/-- SET_MUT (R232): the minute the mutation aims at is one above below the threshold, and the ten below plus ten at it; NORMALIZE then
carries seconds, minutes and hours (R170, R171, R176, R177). For a normalised time the seconds stay as they are. -/
def Obligations.SetMutMovesTheMinute : Prop :=
  ∀ s : State, MainAt 0x17 s →
    let target := if s.hold.toNat < s.cfg.accelCycles.toNat then s.min.toNat + 1 else s.min.toNat / 10 * 10 + 10
    let minute := target + s.sec.toNat / 60
    let hour := s.hr.toNat + minute / 60
    ∃ (a m : BitVec 6) (h : BitVec 5), a.toNat = s.sec.toNat % 60 ∧ m.toNat = minute % 60 ∧
      h.toNat = (if s.cfg.mode12 then (hour + 11) % 12 + 1 else hour % 24) ∧
      exec .setMut s = .next { s with sec := a, min := m, hr := h, phase := 0x18 }

/-- LED_LOOP (R236): the end of the window comes first, then a new touch toggles the LED, then its release is noted; with none of the
three MAIN is held and nothing changes. -/
def Obligations.LedLoopTogglesPerTouch : Prop :=
  ∀ s : State, MainAt 0x24 s →
    let passed := (s.ms.toNat + 2 ^ 32 - s.t0.toNat) % 2 ^ 32
    (s.cfg.ledWindowMs.toNat ≤ passed → exec .ledLoop s = .next { s with phase := 0x25 }) ∧
    (passed < s.cfg.ledWindowMs.toNat →
      (s.aux = true → s.auxp = false → exec .ledLoop s = .next { s with led := !s.led, auxp := true }) ∧
      (s.aux = false → s.auxp = true → exec .ledLoop s = .next { s with auxp := false }) ∧
      (s.aux = s.auxp → exec .ledLoop s = .next s))

/-! ## Boot and reset -/

/-- BOOT_HEAD (R355): the next frame while the script has one, else hand-over to SLP_EVAL. -/
def Obligations.BootHeadStartsAFrame : Prop :=
  ∀ s : State, MainAt 0x38 s →
    (s.bi.toNat < s.cfg.bootScript.length → exec .bootHead s = .next { s with t0 := s.ms, phase := 0x39 }) ∧
    (s.cfg.bootScript.length ≤ s.bi.toNat → exec .bootHead s = .next { s with phase := 0x00 })

/-- BOOT_FRAME (R356): one more sweep of the frame while fewer than CFG.MSG_MS milliseconds have passed, else the next frame, where BI
holds the sum, as it does in every state the invariant admits (R31). Past the end of the script, which no run reaches, the step is
taken with a text nothing constrains (log 11). -/
def Obligations.BootFrameShowsTheText : Prop :=
  ∀ s : State, MainAt 0x39 s →
    let passed := (s.ms.toNat + 2 ^ 32 - s.t0.toNat) % 2 ^ 32
    (passed < s.cfg.msgMs.toNat →
      (∀ x, s.cfg.bootScript[s.bi.toNat]? = some x →
        exec .bootFrame s = .next { s with txt := x, ret := 0x3A, phase := 0x31 }) ∧
      ∃ x : BitVec 32, exec .bootFrame s = .next { s with txt := x, ret := 0x3A, phase := 0x31 }) ∧
    (s.cfg.msgMs.toNat ≤ passed → s.bi.toNat < 255 → ∃ b : BitVec 8, b.toNat = s.bi.toNat + 1 ∧
      exec .bootFrame s = .next { s with bi := b, phase := 0x38 })

/-- RESET (R350, R351): with well-formed straps every register and output takes the value of the reset table, whatever the state was,
NOW restarts at 0 and the input levels stay; with ill-formed straps it is refused. That the schedule and the input script stay and the
function wires are cleared is the model's choice (log 7). -/
def Obligations.ResetLoadsTheResetTable : Prop :=
  ∀ s : State,
    (s.straps.wf = true → exec .reset s = .next
      { sec := s.straps.defaultSec, min := s.straps.defaultMin, hr := s.straps.defaultHr, m1 := 0, m2 := 0, m3 := 0, m4 := 0,
        colon := false, pos := 1, t0 := 0, wt := 0, idle := 0, hold := 0, rep := 0, txt := 0, bi := 0, phase := 0x38, ret := 0,
        mode := 0, showReq := false, ledReq := false, hit := false, auxp := false, tickMask := false, led := false,
        tickOverrun := false, cfg := s.straps, ip := 0, halt := false, ms := 0, tcnt := 0, btnN := s.btnN, aux := s.aux,
        segN := 0x7F, dig := 0, colonN := true, now := 0, straps := s.straps, sched := s.sched, inputs := s.inputs,
        fn := FnPort.zero }) ∧
    (s.straps.wf = false → exec .reset s = .refused .illFormedConfig)

/-! ## Interrupts and the environment -/

/-- IRQ_TICK (R310): enabled by IP[0] with TICK_MASK 0, it adds the period to TimeOfDay, clears IP[0] and HALT and changes nothing else;
not enabled, nothing changes. The values written are TICK_FN's, whose result fits the registers. -/
def Obligations.IrqTickAddsThePeriod : Prop :=
  ∀ s : State,
    (s.ip.getLsbD 0 = true → s.tickMask = false →
      ∃ (a m : BitVec 6) (h : BitVec 5), (⟨a.toNat, m.toNat, h.toNat⟩ : Time) =
          normalize ⟨s.sec.toNat + s.cfg.tickPeriodS.toNat, s.min.toNat, s.hr.toNat⟩ s.cfg.mode12 ∧
        exec .irqTick s = .next { s with sec := a, min := m, hr := h, ip := s.ip &&& 0b110, halt := false }) ∧
    (s.ip.getLsbD 0 = false ∨ s.tickMask = true → exec .irqTick s = .next s)

/-- IRQ_BTN and IRQ_AUX (R311, R312): enabled by its pending bit each sets its request, clears the bit and HALT and changes nothing else;
not enabled, nothing changes. -/
def Obligations.ButtonHandlersSetTheirRequest : Prop :=
  ∀ s : State,
    (s.ip.getLsbD 1 = true → exec .irqBtn s = .next { s with showReq := true, ip := s.ip &&& 0b101, halt := false }) ∧
    (s.ip.getLsbD 1 = false → exec .irqBtn s = .next s) ∧
    (s.ip.getLsbD 2 = true → exec .irqAux s = .next { s with ledReq := true, ip := s.ip &&& 0b011, halt := false }) ∧
    (s.ip.getLsbD 2 = false → exec .irqAux s = .next s)

/-- The order of two handlers cannot be observed: either order gives the same state (R314). A handler that is not enabled is held and
changes nothing, which is the model's choice (log 3). -/
def Obligations.HandlersCommute : Prop :=
  ∀ (s : State), ∀ i ∈ ([.irqTick, .irqBtn, .irqAux] : List Instr), ∀ j ∈ ([.irqTick, .irqBtn, .irqAux] : List Instr),
    ∃ t, execAll [i, j] s = .next t ∧ execAll [j, i] s = .next t

/-- The four input events (R305 to R308): each changes its level, BTN_PRESS sets IP[1], both changes of AUX set IP[2], BTN_RELEASE
raises nothing; an event that repeats the level is refused (R304). -/
def Obligations.InputEventsChangeTheLevel : Prop :=
  ∀ s : State,
    (s.btnN = true → exec .btnPress s = .next { s with btnN := false, ip := s.ip ||| 0b010 } ∧
      exec .btnRelease s = .refused .levelRepeat) ∧
    (s.btnN = false → exec .btnRelease s = .next { s with btnN := true } ∧ exec .btnPress s = .refused .levelRepeat) ∧
    (s.aux = false → exec .auxPress s = .next { s with aux := true, ip := s.ip ||| 0b100 } ∧
      exec .auxRelease s = .refused .levelRepeat) ∧
    (s.aux = true → exec .auxRelease s = .next { s with aux := false, ip := s.ip ||| 0b100 } ∧
      exec .auxPress s = .refused .levelRepeat)

/-- TICK_RAISE (R309): it sets IP[0], or TICK_OVERRUN if IP[0] is set already. That it may be a step of its own is the choice that rule
leaves a model (log 14). -/
def Obligations.TickRaiseSetsPendingOrOverrun : Prop :=
  ∀ s : State,
    (s.ip.getLsbD 0 = false → exec .tickRaise s = .next { s with ip := s.ip ||| 0b001 }) ∧
    (s.ip.getLsbD 0 = true → exec .tickRaise s = .next { s with tickOverrun := true })

/-- ADVANCE dt (R321): a positive time that skips no tick boundary moves NOW, MS, WT and TCNT, and on the boundary restarts TCNT and
raises the tick; any other dt is held and nothing changes. The period of every legal configuration is below 2^28 microseconds. -/
def Obligations.AdvancePassesTime : Prop :=
  ∀ (s : State) (dt : Nat),
    let pus := s.cfg.tickPeriodS.toNat * 1000000
    (1 ≤ dt → s.tcnt.toNat + dt < pus → ∃ (a w : BitVec 32) (c : BitVec 28),
      a.toNat = (s.now + dt) / 1000 % 2 ^ 32 ∧ w.toNat = s.wt.toNat - dt ∧ c.toNat = s.tcnt.toNat + dt ∧
      exec (.advance dt) s = .next { s with now := s.now + dt, ms := a, wt := w, tcnt := c }) ∧
    (1 ≤ dt → s.tcnt.toNat + dt = pus → ∃ (a w : BitVec 32),
      a.toNat = (s.now + dt) / 1000 % 2 ^ 32 ∧ w.toNat = s.wt.toNat - dt ∧
      (s.ip.getLsbD 0 = false → exec (.advance dt) s =
        .next { s with now := s.now + dt, ms := a, wt := w, tcnt := 0, ip := s.ip ||| 0b001 }) ∧
      (s.ip.getLsbD 0 = true → exec (.advance dt) s =
        .next { s with now := s.now + dt, ms := a, wt := w, tcnt := 0, tickOverrun := true })) ∧
    (dt = 0 ∨ pus < s.tcnt.toNat + dt → exec (.advance dt) s = .next s)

------------------------------------------------------------

## What needs to be done:
Only the lines with the string "held" are wanted; pick them out of the records above and copy them.

## Solution for this exercise:
three MAIN is held and nothing changes. -/
/-- The order of two handlers cannot be observed: either order gives the same state (R314). A handler that is not enabled is held and
raises the tick; any other dt is held and nothing changes. The period of every legal configuration is below 2^28 microseconds. -/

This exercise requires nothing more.